Когда он проходил по территории университета, он слышал, как его насмешливо окликают из десятка бесстрастных окон, он слышал сдерживаемый смех и скрежетал зубами. А ночью, костенея от стыда в темной постели, он рвал пальцами простыню, потому что в его мозгу, рожденный неуравновешенным воображением, раздутым самолюбием сосредоточенной в себе натуры, пылал образ аудитории, полной студентами — полной ухмыляющимися летописцами его выходок. Он душил рвущийся из горла вопль пальцами, скрюченными в когти. Он хотел стереть постыдную минуту, распустить ткань. Ему казалось, что он погиб бесповоротно, что начало его университетской карьеры помечено нелепостями, которых никто никогда не забудет, и что у него есть только один выход: все остающиеся четыре года постараться быть как можно незаметнее. Он видел себя в наряде клоуна и со жгучим презрением к себе вспоминал свои прежние мечты об успехе и популярности.
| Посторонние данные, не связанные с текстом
-- ==== Sys2Proof/Tests/Slice0.lean ====
section
/-! SUPPORT. Tests: the smoke tests of WellFormed, single steps from the worked examples of spec/ with the spec's own figures, and for
every obligation with hypotheses a witness that meets them. -/

namespace Sys2Proof.Tests

open Sys2Proof.Machine

-- The tests are evaluated one after another: evaluated all at once, each holds a thread of its own.
set_option Elab.async false

/-! ## WellFormed refuses ill-formed terms -/

theorem test_wf_refuses_more_request_than_crossed : (Instr.chipSelectRise [0x01, 0x02] 1).wf = false := by decide
theorem test_wf_takes_a_read_on : (Instr.chipSelectRise [0x01, 0x02] 5).wf = true := by decide
theorem test_wf_refuses_empty_request : (Instr.framingRefusal { bytes := [], overlong := false }).wf = false := by decide
theorem test_wf_refuses_poll_as_request : (Instr.framingRefusal { bytes := [0x00, 0x01], overlong := false }).wf = false := by decide
theorem test_wf_refuses_short_overlong : (Instr.framingRefusal { bytes := [0x01], overlong := true }).wf = false := by decide
theorem test_wf_refuses_long_kept :
    (Instr.framingRefusal { bytes := List.replicate 6405 0x01, overlong := true }).wf = false := by decide +kernel

/-- A frame header for tests. -/
def frame (payload : List Byte) : LframeReq :=
  { stream := 7, seq := 1, epoch := 0, pts := 0, samples := 1, channels := 1, width := 24, marks := 0, tagP := 0, cueTag := 0,
    payload := payload }

theorem test_wf_refuses_large_frame : (Instr.lframe 0 (frame (List.replicate 6383 0))).wf = false := by decide +kernel
theorem test_wf_takes_largest_frame : (Instr.lframe 0 (frame (List.replicate 6382 0))).wf = true := by decide +kernel

/-! ## The link's decoder, on bytes written out from the field table -/

theorem test_decode_tsync :
    decodeRequest { bytes := [0x04, 0x2C, 0x00, 0x08, 0x11, 0x07, 0x00, 0x01, 0x2A, 0x05, 0xF2, 0x64], overlong := false } =
      .tsync 0x2C { seq := 17, epoch := 7, house := 5000000100 } := by decide +kernel

theorem test_decode_tstrobe :
    decodeRequest { bytes := [0x05, 0x01, 0x00, 0x05, 0x00, 0x04, 0xB0, 0x09, 0x9A], overlong := false } =
      .tstrobe 1 { polarity := 0, latency := 1200, spacing := 2458 } := by decide +kernel

theorem test_decode_bad_type :
    decodeRequest { bytes := [0x0F, 0x01, 0x00, 0x00], overlong := false } =
      .framingRefusal { bytes := [0x0F, 0x01, 0x00, 0x00], overlong := false } := by decide +kernel

/-- The answer of the Message Formats chapter's worked example. -/
theorem test_answer_bytes :
    Answer.bytes { type := 0x84, tag := 0x2C, payload := accept (pairFields
      { Tracker.reset with state := .locked, epoch := 7, q := 104601 } .tracked (some (-43))) } =
    [0x84, 0x2C, 0x00, 0x0F, 0x00, 0x03, 0x02, 0x07, 0x00, 0x01, 0x98, 0x99, 0x01, 0xFF, 0xFF, 0xFF, 0xFF, 0xFF, 0xD5] := by
  decide +kernel

/-! ## States to start from -/

/-- The next state of a command; the state itself where there is none. -/
def after (c : Instr) (s : State) : State :=
  match exec c s with
  | .next t => t
  | .fault _ => s
  | .refused _ => s

/-- The newest answer's payload. -/
def answer (s : State) : List Byte := (s.link.outbound.getLast?.map Answer.payload).getD []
Искать сочувствия ему было не у кого — друзей у него не было. Его представления о студенческой жизни были романтическими и неясными, — он почерпнул их из книг, и к ним примешивались воспоминания о Стовере в Йельском университете, о юном Фреде Фирноте и веселых юнцах, которые, дружески ухватив друг друга под руки, во весь голос распевали университетский гимн. Никто не сообщил ему даже самых примитивных сведений о довольно-таки примитивной жизни американских университетов. Его не предупредили о различных табу студенческого существования. И в результате он наивно вступил в свою новую жизнь совсем к ней неподготовленным, как и в дальнейшем он вступал в каждую свою новую жизнь (если не считать его дурманных грез о себе — незнакомце в Аркадии).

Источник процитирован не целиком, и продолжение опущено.